Comelec to Smartmatic: Convince us of your right to bid
MANILA, Philippines–The commission on Elections’ bids and awards committee (BAC) has ordered automated poll system vendor Smartmatic to explain why it should not be blacklisted from all agency biddings for the 2016 presidential elections.
In a Nov. 25 notice, the BAC gave Smartmatic until this week to dispute allegations by nine poll watchdog groups that it had misrepresented itself as the manufacturer and owner of the precinct count optical scan (PCOS) machines the Comelec had earlier bought.
The BAC summoned all bidding records and qualification requirements submitted by Smartmatic for its “perusal in relation to the issues that have been raised in connection with the 2009 (PCOS) procurement process.”
The Comelec notice, a copy of which was obtained by the Inquirer, was signed by BAC chair Helen Aguila-Flores, vice chair Jubil Surmieda and member Charlie Yap and addressed to Filipinas Ordoño, Smartmatic’s sales manager and authorized representative.
Answer allegations first
The BAC cited the following nongovernment organizations as being behind the filing of a 210-page complaint against Smartmatic: Citizens for Clean and Credible Elections (C3E); National Labor Union; Anti-Trapo Movement of the Philippines; League of Elder and Aging Persons; Philippine Association of Free Labor Unions; Kaakbay Citizens Development Initiatives; Filipino Service Workers; ACCO Homes Neighborhood Association; and Alliance of Government and Private Retired Employees.
In a related development, former Comelec Commissioner Gregorio Larrazabal said Smartmatic should first answer all the issues raised against it before the poll agency could even consider its qualification to supply additional PCOS machines.
“They have to answer those questions before they continue,” said Larrazabal, who was in charge of the Comelec’s automated poll system in 2010.
In a statement, Larrazabal also said: “If they can answer, good. If they cannot, you know Smartmatic is not the only vendor in the world. There are several who can provide us with an automated election.”
Last week, the C3E-led coalition formally asked the Comelec to blacklist Smartmatic for alleged misrepresentation and violation of its supply contract and the automated election law.

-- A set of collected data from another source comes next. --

theorem Engine.Finished.of_order? (h : e.Finished n k) (same : e'.order? n = e.order? n) : e'.Finished n k := by
  unfold Engine.Finished
  rw [same]
  exact h

theorem Engine.Finished.of_held (h : e.Finished n k) (held : e'.held = e.held) : e'.Finished n k :=
  h.of_order? (Engine.order?_congr held n)

/-- A change of the orders' records that leaves their finishes. -/
theorem Engine.Finished.mapHeld (h : e.Finished n k) {f : Order → Order}
    (same : ∀ o, (f o).slot = o.slot ∧ (f o).finish = o.finish) :
    ({ e with held := e.held.map f } : Engine).Finished n k := by
  obtain ⟨o, ho, hf⟩ := h
  refine ⟨f o, ?_, (same o).2.trans hf⟩
  have slots : (fun o : Order => o.slot == n) ∘ f = fun o => o.slot == n := by
    funext o
    simp [(same o).1]
  simp only [Engine.order?, List.find?_map, slots]
  exact congrArg (Option.map f) ho

theorem Engine.Finished.updOrder (h : e.Finished n k) (slot : Nat) {f : Order → Order}
    (same : ∀ o, (f o).slot = o.slot ∧ (f o).finish = o.finish) : (e.updOrder slot f).Finished n k :=
  h.mapHeld fun o => by
    split
    · exact same o
    · exact ⟨rfl, rfl⟩

/-- What goes on with a judged order leaves its finish, and the other orders. -/
theorem Engine.Finished.carries (h : e.Finished n k) {slot : Nat} (carried : e.Carries slot e') : e'.Finished n k := by
  by_cases hs : n = slot
  · obtain ⟨o, ho, hf⟩ := h
    subst hs
    obtain ⟨o', ho', goes⟩ := carried.goes.some ho
    rcases goes.finish with same | ⟨undecided, -⟩
    · exact ⟨o', ho', same.trans hf⟩
    · rw [hf] at undecided
      cases undecided
  · exact h.of_order? (carried.acts.others n hs)

theorem Engine.Finished.toTail (h : e.Finished n k) (slot : Nat) : (e.toTail slot).Finished n k := by
  refine h.of_order? ?_
  have nowhere (l : List Order) : l.find? (fun _ => false) = none := List.find?_eq_none.mpr (by simp)
  unfold Engine.order? Engine.toTail
  simp only [List.find?_append, List.find?_filter, Bool.decide_and, Bool.decide_eq_true]
  by_cases hs : slot = n
  · subst hs
    simp only [Bool.not_and_self, Bool.and_self, nowhere, Option.none_or]
  · have ahead : (fun o : Order => !(o.slot == slot) && o.slot == n) = fun o => o.slot == n := by
      funext o
      grind
    have behind : (fun o : Order => o.slot == slot && o.slot == n) = fun _ => false := by
      funext o
      grind
    rw [ahead, behind, nowhere, Option.or_none]

theorem Engine.Finished.foldl {ι : Type} {f : Engine → ι → Engine}
    (hf : ∀ (e : Engine) (i : ι), e.Finished n k → (f e i).Finished n k) (l : List ι) :
    ∀ {e : Engine}, e.Finished n k → (l.foldl f e).Finished n k := by
  induction l with
  | nil => exact fun h => h
  | cons i l ih => exact fun h => ih (hf _ i h)

/-! ### The end of a run (R24, R76, R86) -/

theorem Engine.Finished.writePhase (h : e.Finished n k) (slot phase : Nat) (notice : Option Notice) :
    (e.writePhase x slot phase notice).Finished n k := h.of_held rfl

theorem Engine.Finished.writeResults (h : e.Finished n k) (slot : Nat) (r : Results) :
    (e.writeResults x slot r).Finished n k := h.of_held rfl

/-- A finish already decided stands. -/
theorem Engine.Finished.decideFinish (h : e.Finished n k) (slot : Nat) (code : FinishCode) (late : Bool) :
    (e.decideFinish x slot code late).Finished n k := by
  by_cases hs : n = slot
  · obtain ⟨o, ho, hf⟩ := h
    subst hs
    simp only [Engine.decideFinish, ho, hf, Option.isSome_some, if_true]
    exact ⟨o, ho, hf⟩
  · exact h.of_order? ((Engine.decideFinish_acts x e slot code late).others n hs)

theorem Engine.Finished.backToStanding (h : e.Finished n k) (slot : Nat) (code : FinishCode) :
    (e.backToStanding x slot code).Finished n k := by
  unfold Engine.backToStanding
  split
  · exact h
  · have returned := h.carries (Engine.unreserve_carries x e slot)
    refine Engine.Finished.writePhase (Engine.Finished.writeResults ?_ _ _) _ _ _
    exact returned.updOrder slot fun _ => ⟨rfl, rfl⟩

theorem Engine.Finished.requeueMend (h : e.Finished n k) (slot : Nat) : (e.requeueMend x slot).Finished n k := by
  unfold Engine.requeueMend
  refine Engine.Finished.writePhase ?_ _ _ _
  exact (h.toTail slot).updOrder slot fun _ => ⟨rfl, rfl⟩

theorem Engine.Finished.pairAttach (h : e.Finished n k) (p : PairId) : (e.pairAttach x p).Finished n k :=
  (h.mapHeld (f := fun o => if o.kind == .mend && o.pair == p then { o with cursor := none } else o) fun o => by
    split <;> exact ⟨rfl, rfl⟩).of_held rfl

theorem Engine.Finished.endTurn (h : e.Finished n k) (o : Order) : (e.endTurn x o).Finished n k := by
  have left {e : Engine} (h : e.Finished n k) : (if x.ctl = .run then e.requeueMend x o.slot
      else e.decideFinish x o.slot .stopped false).Finished n k := by
    split
    · exact h.requeueMend _
    · exact h.decideFinish _ _ _
  unfold Engine.endTurn
  dsimp only
  split
  · split
    · exact left h
    · exact h.decideFinish _ _ _
  · split
    · exact left h
    · split
      · exact (h.pairAttach o.pair).decideFinish _ _ _
      · exact left (h.updOrder o.slot fun _ => ⟨rfl, rfl⟩)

The group pointed out that the foreign company was not the manufacturer of the voting machines contrary to its claim that Taiwan-based Jarltech International Corp. was its subsidiary when it submitted its ISO certification to the Comelec in 2009.

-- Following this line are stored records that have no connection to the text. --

-- ==== Sys2Proof/Tests/Slice0.lean ====
section
/-! SUPPORT. Tests of single operations and steps, with expected values from spec/95_test_vectors.md (V and P numbers)
and the encoding tables of spec/30_encoding.md, and one witness for the hypotheses of each obligation. -/

namespace Sys2Proof.Tests

open Sys2Proof Sys2Proof.Machine

set_option Elab.async false

/-! ### Helpers -/

/-- The reset state at another sample rate. -/
def rig (sr : BitVec 32) : State := { State.reset with latched := { Latched.atReset with sr := sr } }

/-- A sink that gives these answers and then fails. -/
def failing (answers : List Bool) : Sink := ⟨[], 0, answers, false⟩

/-- The host's ports with a command of this mode and this image size at 44100 Hz. -/
def commandPins (mode : ModeCode) (w h : BitVec 16) : Pins := ⟨false, true, mode, 44100, w, h, []⟩

/-- The reset state with these ports. -/
def withPins (p : Pins) : State := { State.reset with pins := p }

/-- The outcome is a next state with this property. -/
def after (o : Host.Outcome State Fault Refusal) (p : State → Bool) : Bool :=
  match o with
  | .next t => p t
  | _ => false

/-- A buffer whose pixel `(0, 0)` is `(r, g, b)`, the rest unplaced, and another for `(5, 2)` of a 320-wide image. -/
def pixel (r g b : Byte) : State := { State.reset with pix := placeBytes [] [(0, r), (1, g), (2, b)] }

def pixel52 : State :=
  { State.reset with
    latched := ⟨0b0001000#7, 8000, 320, 240⟩
    pix := placeBytes [] [(1937, 77), (1935, 12), (1936, 200)] }

/-- The image of P3: pixel `(0, 0)` red, pixel `(0, 1)` blue, in a Robot-36 encode at 8000 Hz, at a body position. -/
def p3 (row slot : Nat) : State :=
  { State.reset with
    latched := ⟨0b0001000#7, 8000, 320, 240⟩
    status := ⟨true, false, 0⟩
    seq := ⟨.body, 0, row, slot, 0⟩
    pix := placeBytes [] [(0, 255), (962, 255)] }

/-! ### Well-formedness -/

theorem test_wf_emit_negative_frequency : (Instr.emit (-1) 1).wf = false := by decide +kernel
theorem test_wf_emit_zero_duration : (Instr.emit 1200 0).wf = false := by decide +kernel
theorem test_wf_emit_silence : (Instr.emit 0 (1 / 2)).wf = true := by decide +kernel
theorem test_wf_toneIllegal_of_a_tone : (Instr.toneIllegal 1200 9).wf = false := by decide +kernel
theorem test_wf_cmdIllegal_of_a_mode : (Instr.cmdIllegal 0b1001100#7).wf = false := by decide
theorem test_wf_cmdIllegal : (Instr.cmdIllegal 0b0101100#7).wf = true := by decide

/-! ### Decoding: words written out from R77, R78 and R80 -/

theorem test_decode_encodeSdx : decode (.cmd 0b1001100#7) = .ok .encodeSdx := rfl
theorem test_decode_encodePd120 : decode (.cmd 0b1011111#7) = .ok .encodePd120 := rfl
theorem test_decode_encodeR36 : decode (.cmd 0b0001000#7) = .ok .encodeR36 := rfl
theorem test_decode_cmdIllegal : decode (.cmd 0b0101100#7) = .ok (.cmdIllegal 0b0101100#7) := rfl
theorem test_decode_sampleR : decode (.ch 0b000#3 5 2) = .ok (.sampleR 5 2) := rfl
theorem test_decode_sampleG : decode (.ch 0b001#3 5 2) = .ok (.sampleG 5 2) := rfl
theorem test_decode_sampleB : decode (.ch 0b010#3 5 2) = .ok (.sampleB 5 2) := rfl
theorem test_decode_sampleY : decode (.ch 0b011#3 5 2) = .ok (.sampleY 5 2) := rfl
theorem test_decode_sampleRY : decode (.ch 0b100#3 5 2) = .ok (.sampleRY 5 2) := rfl
theorem test_decode_sampleBY : decode (.uop 0b1010#4 [.channel 0b101#3, .coord 5, .coord 2]) = .ok (.sampleBY 5 2) := rfl
theorem test_decode_chIllegal : decode (.ch 0b110#3 5 2) = .ok (.chIllegal 0 5 2) := rfl
theorem test_decode_oscReset : decode (.uop 0b0000#4 []) = .ok .oscReset := rfl
theorem test_decode_emit : decode (.uop 0b0001#4 [.rat 1200, .rat 9]) = .ok (.emit 1200 9) := by decide +kernel
theorem test_decode_toneIllegal : decode (.uop 0b0001#4 [.rat (-1), .rat 9]) = .ok (.toneIllegal (-1) 9) := by decide +kernel
theorem test_decode_push : decode (.uop 0b0010#4 [.sample 0xDDC6#16]) = .ok (.push 0xDDC6#16) := rfl
theorem test_decode_avg2 : decode (.uop 0b0011#4 [.rat 1, .rat 2]) = .ok (.avg2 1 2) := rfl
theorem test_decode_fmap : decode (.uop 0b0100#4 [.rat 255]) = .ok (.fmap 255) := rfl
theorem test_decode_encodeVis : decode (.uop 0b0101#4 [.code 0b1001100#7]) = .ok (.encodeVis 0b1001100#7) := rfl
theorem test_decode_scanSdx : decode (.uop 0b0110#4 []) = .ok .scanSdx := rfl
theorem test_decode_scanPd120 : decode (.uop 0b0111#4 []) = .ok .scanPd120 := rfl
theorem test_decode_scanR36 : decode (.uop 0b1000#4 []) = .ok .scanR36 := rfl
theorem test_decode_eot : decode (.uop 0b1001#4 []) = .ok .eot := rfl
theorem test_decode_unassigned : decode (.uop 0b1011#4 []) = .error (.unassignedUop 0b1011#4) := rfl
theorem test_decode_wrong_operands : decode (.uop 0b0000#4 [.coord 1]) = .error (.wrongOperands 0b0000#4) := rfl

/-- The rows of the table by their widths: `CMD` 7 bits, `CH` 3 bits, `UOP` 4 bits. -/
theorem test_table_words : decodeTableWord 7 0x4C = some .encodeSdx ∧ decodeTableWord 7 0x08 = some .encodeR36 ∧
    decodeTableWord 3 0x4 = some (.sampleRY 0 0) ∧ decodeTableWord 3 0x6 = some (.chIllegal 0 0 0) ∧
    decodeTableWord 4 0x8 = some .scanR36 ∧ decodeTableWord 4 0x1 = some (.emit 0 1) ∧ decodeTableWord 4 0xB = none := by
  decide +kernel

/-- The same where a width is given in whole bytes. -/
theorem test_table_bytes : decodeTableWord 8 0x5F = some .encodePd120 ∧ decodeTableWord 8 0x9 = some .eot ∧
    decodeTableWord 8 0x0 = some .oscReset ∧ decodeTableWord 8 0x80 = none := by
  decide +kernel

/-- A table word runs as the first operation after reset: a command on the port, an internal operation issued. -/
theorem test_fetch_word_command :
    after (step (State.reset.withFetchWord 7 0x5F)) (fun t => t.seq == ⟨.vis, 0, 0, 0, 0⟩ && t.status.busy) = true := by
  decide +kernel

theorem test_fetch_word_operation :
    after (step (State.reset.withFetchWord 4 0x1)) (fun t => t.total == 44 && t.result == 44) = true := by
  decide +kernel

/-! ### Numbers -/

/-- V8, V7: the sample function at ties and at other phases. -/
theorem test_dac : [(0 : Rat), 1 / 12, 1 / 6, 1 / 4, 5 / 12, 1 / 2, 7 / 12, 3 / 4, 3 / 20, 3 / 10].map dac
    = [0, 16384, 28377, 32767, 16384, 0, -16384, -32767, 26509, 31163] := by
  decide +kernel

/-- V2: the first three counts of `1.08` ms at 44100 Hz, with their carries. -/
theorem test_counts : segmentCount 44100 (27 / 25) 0 = 47 ∧ segmentCarry 44100 (27 / 25) 0 = 157 / 250 ∧
    segmentCount 44100 (27 / 25) (157 / 250) = 48 ∧ segmentCarry 44100 (27 / 25) (157 / 250) = 32 / 125 := by
  decide +kernel

/-- V5: a carry that reaches exactly 1. -/
theorem test_count_at_one : segmentCount 8000 (1 / 16) (1 / 2) = 1 ∧ segmentCarry 8000 (1 / 16) (1 / 2) = 0 := by
  decide +kernel

/-! ### The oscillator -/

/-- V1. -/
theorem test_oscReset : after (exec .oscReset { State.reset with osc := ⟨1 / 3, 1 / 2⟩ }) (fun t => t.osc == ⟨0, 0⟩) = true := by
  decide +kernel

/-- V7, `OSC_END = LAST`. -/
theorem test_emit : after (exec (.emit 1200 2) (rig 8000)) (fun t =>
    t.sink.accepted.map BitVec.toInt == [0, 26509, 31163, 10126, -19260, -32767, -19260, 10126, 31163, 26509, 0, -26509,
      -31163, -10126, 19260, 32767] && t.osc == ⟨1 / 4, 0⟩ && t.result == 16) = true := by
  decide +kernel

/-- P1, last row, `OSC_END = NEXT`. -/
theorem test_emit_next : after (exec (.emit 1200 1)
    { rig 6000 with osc := ⟨1 / 4, 0⟩, total := 12, params := ⟨[], .next⟩ }) (fun t =>
    t.sink.accepted.map BitVec.toInt == [32767, 10126, -26509, -26509, 10126, 32767] && t.osc == ⟨9 / 20, 0⟩
      && t.total == 18) = true := by
  decide +kernel

/-- V11. -/
theorem test_push : after (exec (.push (BitVec.ofInt 16 (-8762))) { State.reset with total := 4409 }) (fun t =>
    t.total == 4410 && t.sink.accepted.map BitVec.toInt == [-8762] && t.sink.bytes == [0xC6, 0xDD]) = true := by
  decide +kernel

theorem test_push_refused : after (exec (.push (BitVec.ofInt 16 (-8762)))
    { State.reset with total := 4409, sink := failing [] }) (fun t =>
    t.total == 4409 && t.sink.accepted == [] && t.status == ⟨false, true, 4⟩ && t.seq.stage == .fault) = true := by
  decide +kernel

theorem test_toneIllegal : exec (.toneIllegal 1200 0) State.reset = .refused .toneOutOfDomain := rfl

/-! ### The sampler -/

/-- V15. -/
theorem test_sampleR : after (exec (.sampleR 5 2) pixel52) (fun t => t.result == 12) = true := by decide +kernel
theorem test_sampleG : after (exec (.sampleG 5 2) pixel52) (fun t => t.result == 200) = true := by decide +kernel
theorem test_sampleB : after (exec (.sampleB 5 2) pixel52) (fun t => t.result == 77) = true := by decide +kernel
theorem test_sampleR_outside : exec (.sampleR 640 0) State.reset = .fault .pixelOutsideBuffer := by rfl

/-- V16. -/
theorem test_sampleY : after (exec (.sampleY 5 2) pixel52) (fun t => t.result == 127.438898704) = true := by decide +kernel
theorem test_sampleY_blue : after (exec (.sampleY 0 0) (pixel 0 0 255)) (fun t => t.result == 40.96449592) = true := by
  decide +kernel
theorem test_sampleRY : after (exec (.sampleRY 5 2) pixel52) (fun t => t.result == 54.217702838) = true := by decide +kernel
theorem test_sampleRY_cyan : after (exec (.sampleRY 0 0) (pixel 0 255 255)) (fun t => t.result == 16.00738283) = true := by
  decide +kernel
theorem test_sampleBY : after (exec (.sampleBY 5 2) pixel52) (fun t => t.result == 101.844107678) = true := by decide +kernel
theorem test_sampleBY_red : after (exec (.sampleBY 0 0) (pixel 255 0 0)) (fun t => t.result == 90.20564165) = true := by
  decide +kernel

/-- V17. -/
theorem test_chIllegal : after (exec (.chIllegal 0 0 0) State.reset) (fun t =>
    t.status == ⟨false, true, 3⟩ && t.seq.stage == .fault && t.result == 0) = true := by
  decide +kernel

/-- V18. -/
theorem test_avg2 : after (exec (.avg2 239.99261717 109.78759145) State.reset) (fun t => t.result == 174.89010431) = true := by
  decide +kernel

/-- V20. -/
theorem test_fmap : after (exec (.fmap 255) State.reset) (fun t => t.result == 2299.9999995) = true := by decide +kernel
theorem test_fmap_twelve : after (exec (.fmap 12) State.reset) (fun t => t.result == 1537.6470588) = true := by decide +kernel

/-! ### The VIS header -/

/-- V21, V22: the tones of slots 12 to 20 of the two codes of the source's checks. -/
theorem test_vis_tones : ((visTones 0b1001100#7).drop 12).map Tone.f = [1300, 1300, 1100, 1100, 1300, 1300, 1100, 1100, 1200]
    ∧ ((visTones 0b1011111#7).drop 12).map Tone.f = [1100, 1100, 1100, 1100, 1100, 1300, 1100, 1300, 1200] := by
  decide +kernel

/-- P2 at 100 Hz: 1710 ms are 171 samples; `VIS.ones = 3`, and `SEQ` hands over to the body. -/
theorem test_encodeVis : after (exec (.encodeVis 0b1001100#7) (rig 100)) (fun t =>
    t.total == 171 && t.osc.carry == 0 && t.visOnes == 3 && t.seq == ⟨.body, 0, 0, 0, 0⟩) = true := by
  decide +kernel

/-- V34: the sink fails at the second sample of the leader. -/
theorem test_encodeVis_sink : after (exec (.encodeVis 0b1001100#7) { rig 8000 with sink := failing [true] }) (fun t =>
    t.total == 1 && t.status.err == 4 && t.sink.accepted == [0] && t.seq.stage == .fault) = true := by
  decide +kernel

/-! ### The scan encoders -/

/-- P4 and V26: the first body sample of Scottie-DX from phase 127/441 is 31838. -/
theorem test_scanSdx : after (exec .scanSdx { State.reset with osc := ⟨127 / 441, 0⟩, sink := failing [true] }) (fun t =>
    t.sink.accepted.map BitVec.toInt == [31838] && t.osc.carry == 9 / 10 && t.status.err == 4) = true := by
  decide +kernel

/-- The first sync tone of a PD-120 pair is 20 ms at 1200 Hz: its second sample from phase 0 at 8000 Hz is 26509 (V7). -/
theorem test_scanPd120 : after (exec .scanPd120 { rig 8000 with sink := failing [true, true] }) (fun t =>
    t.sink.accepted.map BitVec.toInt == [0, 26509] && t.osc.carry == 0 && t.seq.row == 0) = true := by
  decide +kernel

/-- P3: row 0 slot 0 of Robot-36 starts 5126, 29196, 29196 from phase 1/40. -/
theorem test_scanR36 : after (exec .scanR36 { p3 0 0 with osc := ⟨1 / 40, 0⟩, sink := failing [true, true, true] }) (fun t =>
    t.sink.accepted.map BitVec.toInt == [5126, 29196, 29196] && t.total == 3) = true := by
  decide +kernel

/-- P3, V30: the tones of Robot-36 at its slots, on an even and on an odd row. -/
theorem test_r36_tones : toneAt (p3 0 2) = some ⟨1755.614180671613686, 0.275⟩ ∧ toneAt (p3 0 3) = some ⟨1500, 4.5⟩ ∧
    toneAt (p3 0 5) = some ⟨2048.674836708058619, 0.1375⟩ ∧ toneAt (p3 1 3) = some ⟨2300, 4.5⟩ ∧
    toneAt (p3 1 5) = some ⟨2017.958052727256609, 0.1375⟩ ∧ toneAt (p3 240 0) = none := by
  decide +kernel

/-- V28: the tones of a PD-120 pair red over blue. -/
theorem test_pd_tones :
    let s : State := { State.reset with pix := placeBytes [] [(0, 255), (1922, 255)] }
    [2, 3, 4, 5].map (fun slot => (pdTone s ⟨.body, 0, 0, slot, 0⟩).f)
      = [1755.614180671613686, 2048.674836708058619, 2017.958052727256609, 1628.516065551050008] := by
  decide +kernel

/-- R190: after the last pixel of row 0, Scottie-DX goes on at slot 1 of row 1; after its last pixel, at the end of
transmission. -/
theorem test_sdx_advance : Mode.nextPosition .scottieDx ⟨.body, 0, 0, 7, 319⟩ = ⟨.body, 0, 1, 1, 0⟩ ∧
    Mode.nextPosition .scottieDx ⟨.body, 0, 255, 7, 319⟩ = ⟨.eot, 0, 0, 0, 0⟩ := by
  decide

/-! ### The frame level -/

/-- V35 at 10 Hz: 900 ms are 9 samples, and the encode is complete. -/
theorem test_eot : after (exec .eot (rig 10)) (fun t =>
    t.total == 9 && t.status == ⟨false, true, 0⟩ && t.seq.stage == .done && t.result == 9) = true := by
  decide +kernel

/-- P4: the command is accepted. -/
theorem test_encodeSdx : after (exec .encodeSdx (withPins (commandPins 0b1001100#7 320 256))) (fun t =>
    t.seq == ⟨.vis, 0, 0, 0, 0⟩ && t.status == ⟨true, false, 0⟩ && t.latched == ⟨0b1001100#7, 44100, 320, 256⟩) = true := by
  decide +kernel

/-- V33. -/
theorem test_encodeSdx_height : after (exec .encodeSdx (withPins (commandPins 0b1001100#7 320 240))) (fun t =>
    t.status == ⟨false, true, 5⟩ && t.seq.stage == .fault && t.total == 0) = true := by
  decide +kernel

theorem test_encodePd120 : after (exec .encodePd120 (withPins (commandPins 0b1011111#7 640 496))) (fun t =>
    t.status == ⟨true, false, 0⟩ && t.seq.stage == .vis) = true := by
  decide +kernel

theorem test_encodePd120_odd : after (exec .encodePd120 (withPins (commandPins 0b1011111#7 640 495))) (fun t =>
    t.status.err == 5 && t.osc == Osc.start) = true := by
  decide +kernel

The ISO certification was among the requirements for a supplier of the PCOS machines.
It turned out that Smartmatic was “neither a majority owner of Jarltech; it merely subcontracted the production of the PCOS machines to Jarltech,” C3E said.
Smartmatic, the group said, was guilty of misrepresentation for claiming it owned the automated election technology used in the 2010 polls.